The FDIC argues that the National Bank Act is inapplicable because the loan was made originally and serviced by Hamilton Mortgage Corporation, which according to the participation agreement was only then to pay interest to the bank. Absent a national bank collecting the alleged usurious interest, the FDIC contends that the National Bank Act is irrelevant. In addition, the bank only later, after the making of the loan, took part of the note as a partial assignment.

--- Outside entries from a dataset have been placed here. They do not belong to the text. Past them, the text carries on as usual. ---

theorem enterMode_md_field {α : Type} (s : State) (m : Mode) (qcause : Nat) (serving : Bool) (f : ModeSt → α)
    (hf : ∀ m n, f { m with lastAdminAt := n } = f m) (hc : ∀ m b, f { m with capped := b } = f m) :
    f (enterMode s m qcause serving).md = f { s.md with mode := m, prev := s.md.mode, qcause := qcause, pairServing := serving, seq := s.md.seq + 1 } := by
  unfold enterMode
  refine (updateAna_md_field _ f hf).trans ?_
  refine (refreshPower_md_field _ f hf hc).trans ?_
  rw [updateReady_md]
  exact (record_noted (Noted.refl _) _ _ _ _ _).md_field f hf
@[simp] theorem enterMode_mode_md (s : State) (m : Mode) (qcause : Nat) (serving : Bool) : (enterMode s m qcause serving).md.mode = m := enterMode_md_field s m qcause serving (·.mode) (fun _ _ => rfl) (fun _ _ => rfl)
@[simp] theorem enterMode_prev_md (s : State) (m : Mode) (qcause : Nat) (serving : Bool) : (enterMode s m qcause serving).md.prev = s.md.mode := enterMode_md_field s m qcause serving (·.prev) (fun _ _ => rfl) (fun _ _ => rfl)
@[simp] theorem enterMode_rebuilding_md (s : State) (m : Mode) (qcause : Nat) (serving : Bool) : (enterMode s m qcause serving).md.rebuilding = s.md.rebuilding := enterMode_md_field s m qcause serving (·.rebuilding) (fun _ _ => rfl) (fun _ _ => rfl)
@[simp] theorem enterMode_resyncing_md (s : State) (m : Mode) (qcause : Nat) (serving : Bool) : (enterMode s m qcause serving).md.resyncing = s.md.resyncing := enterMode_md_field s m qcause serving (·.resyncing) (fun _ _ => rfl) (fun _ _ => rfl)
@[simp] theorem enterMode_writeThrough_md (s : State) (m : Mode) (qcause : Nat) (serving : Bool) : (enterMode s m qcause serving).md.writeThrough = s.md.writeThrough := enterMode_md_field s m qcause serving (·.writeThrough) (fun _ _ => rfl) (fun _ _ => rfl)
@[simp] theorem enterMode_timeDisc_md (s : State) (m : Mode) (qcause : Nat) (serving : Bool) : (enterMode s m qcause serving).md.timeDisc = s.md.timeDisc := enterMode_md_field s m qcause serving (·.timeDisc) (fun _ _ => rfl) (fun _ _ => rfl)
@[simp] theorem enterMode_qcause_md (s : State) (m : Mode) (qcause : Nat) (serving : Bool) : (enterMode s m qcause serving).md.qcause = qcause := enterMode_md_field s m qcause serving (·.qcause) (fun _ _ => rfl) (fun _ _ => rfl)
@[simp] theorem enterMode_pairServing_md (s : State) (m : Mode) (qcause : Nat) (serving : Bool) : (enterMode s m qcause serving).md.pairServing = serving := enterMode_md_field s m qcause serving (·.pairServing) (fun _ _ => rfl) (fun _ _ => rfl)
@[simp] theorem enterMode_recoveryScan_md (s : State) (m : Mode) (qcause : Nat) (serving : Bool) : (enterMode s m qcause serving).md.recoveryScan = s.md.recoveryScan := enterMode_md_field s m qcause serving (·.recoveryScan) (fun _ _ => rfl) (fun _ _ => rfl)
@[simp] theorem enterMode_seq_md (s : State) (m : Mode) (qcause : Nat) (serving : Bool) : (enterMode s m qcause serving).md.seq = s.md.seq + 1 := enterMode_md_field s m qcause serving (·.seq) (fun _ _ => rfl) (fun _ _ => rfl)
@[simp] theorem enterMode_ps4_md (s : State) (m : Mode) (qcause : Nat) (serving : Bool) : (enterMode s m qcause serving).md.ps4 = s.md.ps4 := enterMode_md_field s m qcause serving (·.ps4) (fun _ _ => rfl) (fun _ _ => rfl)
@[simp] theorem enterMode_entering_md (s : State) (m : Mode) (qcause : Nat) (serving : Bool) : (enterMode s m qcause serving).md.entering = s.md.entering := enterMode_md_field s m qcause serving (·.entering) (fun _ _ => rfl) (fun _ _ => rfl)
@[simp] theorem enterMode_holidayFrom_md (s : State) (m : Mode) (qcause : Nat) (serving : Bool) : (enterMode s m qcause serving).md.holidayFrom = s.md.holidayFrom := enterMode_md_field s m qcause serving (·.holidayFrom) (fun _ _ => rfl) (fun _ _ => rfl)
@[simp] theorem enterMode_selBefore_md (s : State) (m : Mode) (qcause : Nat) (serving : Bool) : (enterMode s m qcause serving).md.selBefore = s.md.selBefore := enterMode_md_field s m qcause serving (·.selBefore) (fun _ _ => rfl) (fun _ _ => rfl)
@[simp] theorem enterMode_waking_md (s : State) (m : Mode) (qcause : Nat) (serving : Bool) : (enterMode s m qcause serving).md.waking = s.md.waking := enterMode_md_field s m qcause serving (·.waking) (fun _ _ => rfl) (fun _ _ => rfl)
@[simp] theorem enterMode_adminWake_md (s : State) (m : Mode) (qcause : Nat) (serving : Bool) : (enterMode s m qcause serving).md.adminWake = s.md.adminWake := enterMode_md_field s m qcause serving (·.adminWake) (fun _ _ => rfl) (fun _ _ => rfl)
@[simp] theorem enterMode_rejectUntil_md (s : State) (m : Mode) (qcause : Nat) (serving : Bool) : (enterMode s m qcause serving).md.rejectUntil = s.md.rejectUntil := enterMode_md_field s m qcause serving (·.rejectUntil) (fun _ _ => rfl) (fun _ _ => rfl)
@[simp] theorem enterMode_path_md (s : State) (m : Mode) (qcause : Nat) (serving : Bool) : (enterMode s m qcause serving).md.path = s.md.path := enterMode_md_field s m qcause serving (·.path) (fun _ _ => rfl) (fun _ _ => rfl)
@[simp] theorem enterMode_cleanOff_md (s : State) (m : Mode) (qcause : Nat) (serving : Bool) : (enterMode s m qcause serving).md.cleanOff = s.md.cleanOff := enterMode_md_field s m qcause serving (·.cleanOff) (fun _ _ => rfl) (fun _ _ => rfl)
@[simp] theorem enterMode_recoveryAt_md (s : State) (m : Mode) (qcause : Nat) (serving : Bool) : (enterMode s m qcause serving).md.recoveryAt = s.md.recoveryAt := enterMode_md_field s m qcause serving (·.recoveryAt) (fun _ _ => rfl) (fun _ _ => rfl)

The district court assumed that the Act applied to this transaction. The district court correctly concluded that Georgia law determines whether this note was usurious. The obligors contend that 12 U.S.C. § 85 controls this case because the Hamilton National Bank was an assignee of a partial interest in the present note. Under these circumstances, the Tennessee interest limit of 10% does not apply because a transfer of a pre-existing debt to a national bank does not cause the National Bank Act to mandate the application of the usury law of the state where the national bank is located.14 Although the statute does apply to usurious discounting of a note by a national bank or to usurious loans disguised as purchases of notes from an intermediary, such does not [148]*148appear to be the present case where the obligors do not claim that the bank either discounted the note or was the lender.15 Applying normal choice of law rules to the present case, we think the Georgia usury laws should guide this Court and the note, initially non-usurious, remains so.16 The non-usurious character of a note should not [149]*149change when the note changes hands.17 Because of this holding we do not find it necessary to determine, as the district court did, that the National Bank Act, 12 U.S.C. § 86 also results in the application of Georgia law.18 The district court’s ultimate ap[150]*150plication of Georgia usury law, however, weis correct.
Conclusion
We reject all the obligors’ appellate arguments. The FDIC’s statutory protection does apply in this case to shield it from asserted unwritten side agreements. The fraudulent inducement claim, which, rather than asserting the alleged oral agreements as valid, would use many of the same facts to prove fraud invalidating the written note, is not viable under state law. Finally, Tennessee usury law does not apply to this note or interest and, therefore, the FDIC is not prevented on this ground from collecting either. In short, the judgment of the district court is AFFIRMED.